(Stored items)
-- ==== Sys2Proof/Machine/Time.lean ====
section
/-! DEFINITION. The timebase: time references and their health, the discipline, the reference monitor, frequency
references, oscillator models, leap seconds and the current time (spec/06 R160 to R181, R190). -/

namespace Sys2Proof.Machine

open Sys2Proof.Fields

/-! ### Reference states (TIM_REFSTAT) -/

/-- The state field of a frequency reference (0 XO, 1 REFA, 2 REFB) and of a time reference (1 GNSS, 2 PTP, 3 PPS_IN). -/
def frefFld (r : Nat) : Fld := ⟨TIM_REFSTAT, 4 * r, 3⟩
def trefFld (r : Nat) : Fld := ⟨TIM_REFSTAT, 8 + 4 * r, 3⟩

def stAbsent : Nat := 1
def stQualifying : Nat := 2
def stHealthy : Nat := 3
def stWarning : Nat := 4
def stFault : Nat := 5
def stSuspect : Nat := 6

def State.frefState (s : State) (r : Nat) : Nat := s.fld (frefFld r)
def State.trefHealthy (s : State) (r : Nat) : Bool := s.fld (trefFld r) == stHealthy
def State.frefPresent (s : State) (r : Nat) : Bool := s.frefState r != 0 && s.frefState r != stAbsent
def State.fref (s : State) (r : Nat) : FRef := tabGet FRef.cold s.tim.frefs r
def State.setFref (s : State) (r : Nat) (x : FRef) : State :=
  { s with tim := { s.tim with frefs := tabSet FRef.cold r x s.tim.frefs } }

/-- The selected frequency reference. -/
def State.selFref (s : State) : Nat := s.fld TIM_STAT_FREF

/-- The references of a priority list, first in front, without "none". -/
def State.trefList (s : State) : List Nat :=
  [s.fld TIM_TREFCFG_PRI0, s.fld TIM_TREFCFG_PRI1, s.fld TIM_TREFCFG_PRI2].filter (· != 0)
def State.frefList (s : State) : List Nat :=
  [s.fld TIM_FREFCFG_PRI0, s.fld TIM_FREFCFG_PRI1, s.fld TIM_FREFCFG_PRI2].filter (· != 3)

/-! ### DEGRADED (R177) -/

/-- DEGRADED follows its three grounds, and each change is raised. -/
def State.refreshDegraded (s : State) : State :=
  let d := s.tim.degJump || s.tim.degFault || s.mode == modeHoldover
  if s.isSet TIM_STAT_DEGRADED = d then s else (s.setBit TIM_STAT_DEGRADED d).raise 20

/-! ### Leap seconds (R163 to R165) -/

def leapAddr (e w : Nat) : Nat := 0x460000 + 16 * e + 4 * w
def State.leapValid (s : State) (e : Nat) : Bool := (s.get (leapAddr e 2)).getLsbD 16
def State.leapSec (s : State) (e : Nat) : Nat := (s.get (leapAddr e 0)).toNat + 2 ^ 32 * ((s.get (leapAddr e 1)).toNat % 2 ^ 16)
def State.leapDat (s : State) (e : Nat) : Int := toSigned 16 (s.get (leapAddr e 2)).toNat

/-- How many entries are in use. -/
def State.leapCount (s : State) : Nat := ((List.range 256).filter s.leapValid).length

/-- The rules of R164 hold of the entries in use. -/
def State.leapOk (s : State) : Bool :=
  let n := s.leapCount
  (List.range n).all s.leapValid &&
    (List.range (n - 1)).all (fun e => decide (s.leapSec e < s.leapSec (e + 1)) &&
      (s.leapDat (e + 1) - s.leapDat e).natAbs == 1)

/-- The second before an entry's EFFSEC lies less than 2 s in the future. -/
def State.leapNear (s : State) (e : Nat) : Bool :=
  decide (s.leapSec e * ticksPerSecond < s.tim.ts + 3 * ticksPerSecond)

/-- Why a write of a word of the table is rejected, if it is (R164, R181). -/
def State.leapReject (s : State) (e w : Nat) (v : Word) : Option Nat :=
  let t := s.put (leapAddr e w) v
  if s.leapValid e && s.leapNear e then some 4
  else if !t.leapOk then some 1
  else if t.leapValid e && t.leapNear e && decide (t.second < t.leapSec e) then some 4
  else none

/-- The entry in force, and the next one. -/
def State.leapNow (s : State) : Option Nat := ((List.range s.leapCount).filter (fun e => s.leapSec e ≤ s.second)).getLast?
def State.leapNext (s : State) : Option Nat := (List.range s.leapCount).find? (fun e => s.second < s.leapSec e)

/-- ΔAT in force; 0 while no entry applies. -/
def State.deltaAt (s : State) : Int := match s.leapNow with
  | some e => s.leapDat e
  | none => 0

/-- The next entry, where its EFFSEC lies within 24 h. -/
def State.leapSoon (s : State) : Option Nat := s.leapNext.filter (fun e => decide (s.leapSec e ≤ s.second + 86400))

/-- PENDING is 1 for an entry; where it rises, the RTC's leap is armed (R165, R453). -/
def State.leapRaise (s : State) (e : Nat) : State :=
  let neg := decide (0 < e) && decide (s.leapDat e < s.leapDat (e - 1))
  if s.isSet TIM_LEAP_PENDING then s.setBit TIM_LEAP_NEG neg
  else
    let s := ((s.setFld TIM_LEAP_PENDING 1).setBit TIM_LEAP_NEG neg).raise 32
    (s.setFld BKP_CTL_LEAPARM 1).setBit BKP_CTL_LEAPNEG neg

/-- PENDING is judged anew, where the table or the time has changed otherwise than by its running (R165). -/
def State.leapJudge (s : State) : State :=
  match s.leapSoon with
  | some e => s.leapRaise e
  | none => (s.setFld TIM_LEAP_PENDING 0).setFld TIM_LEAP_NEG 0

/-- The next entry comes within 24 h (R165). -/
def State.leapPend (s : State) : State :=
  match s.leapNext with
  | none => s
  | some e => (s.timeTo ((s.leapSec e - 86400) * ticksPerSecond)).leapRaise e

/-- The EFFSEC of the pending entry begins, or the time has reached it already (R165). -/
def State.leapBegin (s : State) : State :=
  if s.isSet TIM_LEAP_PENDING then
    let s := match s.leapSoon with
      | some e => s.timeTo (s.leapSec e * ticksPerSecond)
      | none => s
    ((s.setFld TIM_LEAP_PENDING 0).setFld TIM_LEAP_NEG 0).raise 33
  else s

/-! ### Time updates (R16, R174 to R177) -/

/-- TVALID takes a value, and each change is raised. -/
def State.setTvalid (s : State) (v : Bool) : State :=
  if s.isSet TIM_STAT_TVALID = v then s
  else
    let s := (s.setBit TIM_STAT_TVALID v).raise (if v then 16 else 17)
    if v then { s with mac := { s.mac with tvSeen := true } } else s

→ WHAT YOU WILL DO
What you return should be exactly the lines above, starting at the one with "def State.setFref (s" and ending at the one with "(List.range n).all s.leapValid &&", and nothing else.

→ RESULT BELOW
def State.setFref (s : State) (r : Nat) (x : FRef) : State :=
  { s with tim := { s.tim with frefs := tabSet FRef.cold r x s.tim.frefs } }

/-- The selected frequency reference. -/
def State.selFref (s : State) : Nat := s.fld TIM_STAT_FREF

/-- The references of a priority list, first in front, without "none". -/
def State.trefList (s : State) : List Nat :=
  [s.fld TIM_TREFCFG_PRI0, s.fld TIM_TREFCFG_PRI1, s.fld TIM_TREFCFG_PRI2].filter (· != 0)
def State.frefList (s : State) : List Nat :=
  [s.fld TIM_FREFCFG_PRI0, s.fld TIM_FREFCFG_PRI1, s.fld TIM_FREFCFG_PRI2].filter (· != 3)

/-! ### DEGRADED (R177) -/

/-- DEGRADED follows its three grounds, and each change is raised. -/
def State.refreshDegraded (s : State) : State :=
  let d := s.tim.degJump || s.tim.degFault || s.mode == modeHoldover
  if s.isSet TIM_STAT_DEGRADED = d then s else (s.setBit TIM_STAT_DEGRADED d).raise 20

/-! ### Leap seconds (R163 to R165) -/

def leapAddr (e w : Nat) : Nat := 0x460000 + 16 * e + 4 * w
def State.leapValid (s : State) (e : Nat) : Bool := (s.get (leapAddr e 2)).getLsbD 16
def State.leapSec (s : State) (e : Nat) : Nat := (s.get (leapAddr e 0)).toNat + 2 ^ 32 * ((s.get (leapAddr e 1)).toNat % 2 ^ 16)
def State.leapDat (s : State) (e : Nat) : Int := toSigned 16 (s.get (leapAddr e 2)).toNat

/-- How many entries are in use. -/
def State.leapCount (s : State) : Nat := ((List.range 256).filter s.leapValid).length

/-- The rules of R164 hold of the entries in use. -/
def State.leapOk (s : State) : Bool :=
  let n := s.leapCount
  (List.range n).all s.leapValid &&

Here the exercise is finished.